他の子供達に風邪が移るといけない。よっていつものように、シンシアへのお見舞いに医務室へ訪れることは先生達から禁止されている。
しかし、ティモシーは今回も先生達の目を掻い潜り、医務室に向かうつもりだ。
昼食を終え、自由時間になった。
ティモシーは他の子供達や先生達の目を欺き、シンシアがいる医務室へ向かおうとした。
その時だ。
「ティモシー、君に来客だ」
ターラント孤児院の院長のスコット・ターラントに呼び止められた。いつになく真剣な声のスコットである。
「スコット院長……僕に……ですか?」
いきなりのことで怪訝そうな表情になるティモシー。
「ああ。応接室でお待ちだ。
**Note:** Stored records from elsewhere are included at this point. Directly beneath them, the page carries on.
-- ==== Sys2Proof/Tests/Slice0.lean ====
section
/-! SUPPORT. Sys2Proof/Tests/Slice0.lean: tests of single operations, and a witness for every statement that has
hypotheses. Expected values are those of spec/95_test_vectors.md (which derives its parts 2 and 3 from the rules) unless a
comment says otherwise. -/

namespace Sys2Proof.Tests

open Sys2Proof Sys2Proof.Machine

/-- The reset state with some registers, memory words and a pc. -/
def st (pc : Nat) (regs : List (Reg × Int) := []) (words : List (MemIndex × Int) := []) : State :=
  let s := regs.foldl (fun s p => s.setRegister p.1 (wrap32 p.2)) { State.reset with pc := BitVec.ofNat 32 pc }
  words.foldl (fun s p => s.storeWord p.1 (wrap32 p.2)) s

/-- The next state, if there is one. -/
def nextOf : Host.Outcome State Fault Refusal → Option State
  | .next t => some t
  | .fault _ => none
  | .refused _ => none

/-- What one execution leaves in pc, a register and a memory word, and what it returns. -/
def look (i : Instr) (s : State) (r : Reg) (a : MemIndex) : Option (Nat × Int × Int × Option CallResult) :=
  (nextOf (exec i s)).map fun t => (t.pc.toNat, (t.register r).toInt, (t.memory a).toInt, t.result)

abbrev ok : Option CallResult := some (.executed (.ok ()))
abbrev err (e : ExecError) : Option CallResult := some (.executed (.error e))

/-! ## WellFormed: an ill-formed term for each check (R65, R66, R70) -/

theorem test_rd_out_of_range_refused : (Instr.add 32 1 2).wellFormed = false := by decide
theorem test_rs_negative_refused : (Instr.sub 1 (-1) 2).wellFormed = false := by decide
theorem test_rt_out_of_range_refused : (Instr.and 1 2 32).wellFormed = false ∧ (Instr.or 1 2 32).wellFormed = false ∧
    (Instr.slt 1 2 32).wellFormed = false := by decide
theorem test_jr_extra_fields_refused : (Instr.jr 99 31 0).wellFormed = false ∧ (Instr.jr 0 31 99).wellFormed = false ∧
    (Instr.jr 0 32 0).wellFormed = false := by decide
theorem test_i_format_out_of_range_refused : (Instr.addi 32 1 0#32).wellFormed = false ∧
    (Instr.beq 1 32 0#32).wellFormed = false ∧ (Instr.lw 40 1 5000#32).wellFormed = false ∧
    (Instr.sw 0 (-1) 0#32).wellFormed = false := by decide
theorem test_wide_operand_has_no_word : (Instr.addi 0 1 32768#32).hasWord = false ∧
    (Instr.lw 0 1 (-32769#32)).hasWord = false ∧ (Instr.j 67108864#32).hasWord = false := by decide

/-! ## Words, written out from the encodings of spec/opcode_table.json (rs, rt, rd, immediate, address in place) -/

theorem test_word_add : decodeWord 0b00000000010000110000100000100000#32 = .ok (.add 1 2 3) := by decide
theorem test_word_sub : decodeWord 0b00000000001000100011000000100010#32 = .ok (.sub 6 1 2) := by decide
theorem test_word_and : decodeWord 0b00000000001000100011100000100100#32 = .ok (.and 7 1 2) := by decide
theorem test_word_or : decodeWord 0b00000000001000100100000000100101#32 = .ok (.or 8 1 2) := by decide
theorem test_word_slt : decodeWord 0b00000000001000100010100000101010#32 = .ok (.slt 5 1 2) := by decide
theorem test_word_jr : decodeWord 0b00000011111000000000000000001000#32 = .ok (.jr 0 31 0) := by decide
theorem test_word_addi : decodeWord 0b00100000010000010000000000000001#32 = .ok (.addi 2 1 1#32) := by decide
theorem test_word_beq : decodeWord 0b00010000010000011111111111111111#32 = .ok (.beq 2 1 (-1#32)) := by decide
theorem test_word_lw : decodeWord 0b10001100111000101111111111111101#32 = .ok (.lw 7 2 (-3#32)) := by decide
theorem test_word_sw : decodeWord 0b10101111111000010000001111111111#32 = .ok (.sw 31 1 1023#32) := by decide
theorem test_word_j : decodeWord 0b00001000000000000000010000000000#32 = .ok (.j 1024#32) := by decide
theorem test_word_jal : decodeWord 0b00001100000000000000000000001010#32 = .ok (.jal 10#32) := by decide
/-- Words outside the table: opcode 0x3F, function 0x00, a shift amount, an rd in `jr`. -/
theorem test_words_rejected : decodeWord 0xFC000000#32 = .error .unlistedOpcode ∧
    decodeWord 0x00000000#32 = .error .unlistedFunction ∧ decodeWord 0x00430860#32 = .error .nonzeroField ∧
    decodeWord 0x03E00808#32 = .error .nonzeroField := by decide
theorem test_encode_words : encode (.beq 2 1 (-1#32)) = some 0x1041FFFF#32 ∧ encode (.add 1 2 3) = some 0x00430820#32 ∧
    encode (.addi 0 1 100000#32) = none := by decide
私も立ち会うが……くれぐれも失礼のないように頼む」
重々しい口調のスコット。
「……分かりました」
普通の来客でないこと、そして嫌な予感がしたが、ティモシーは頷くことしか出来なかった。
♚ ♕ ♛ ♔ ♚ ♕ ♛ ♔
応接室にいたのは、やたらと身なりの良い、アッシュブロンドの髪にエメラルドのような緑の目の男。誰が見ても一目でこの男が上流階級だと分かる。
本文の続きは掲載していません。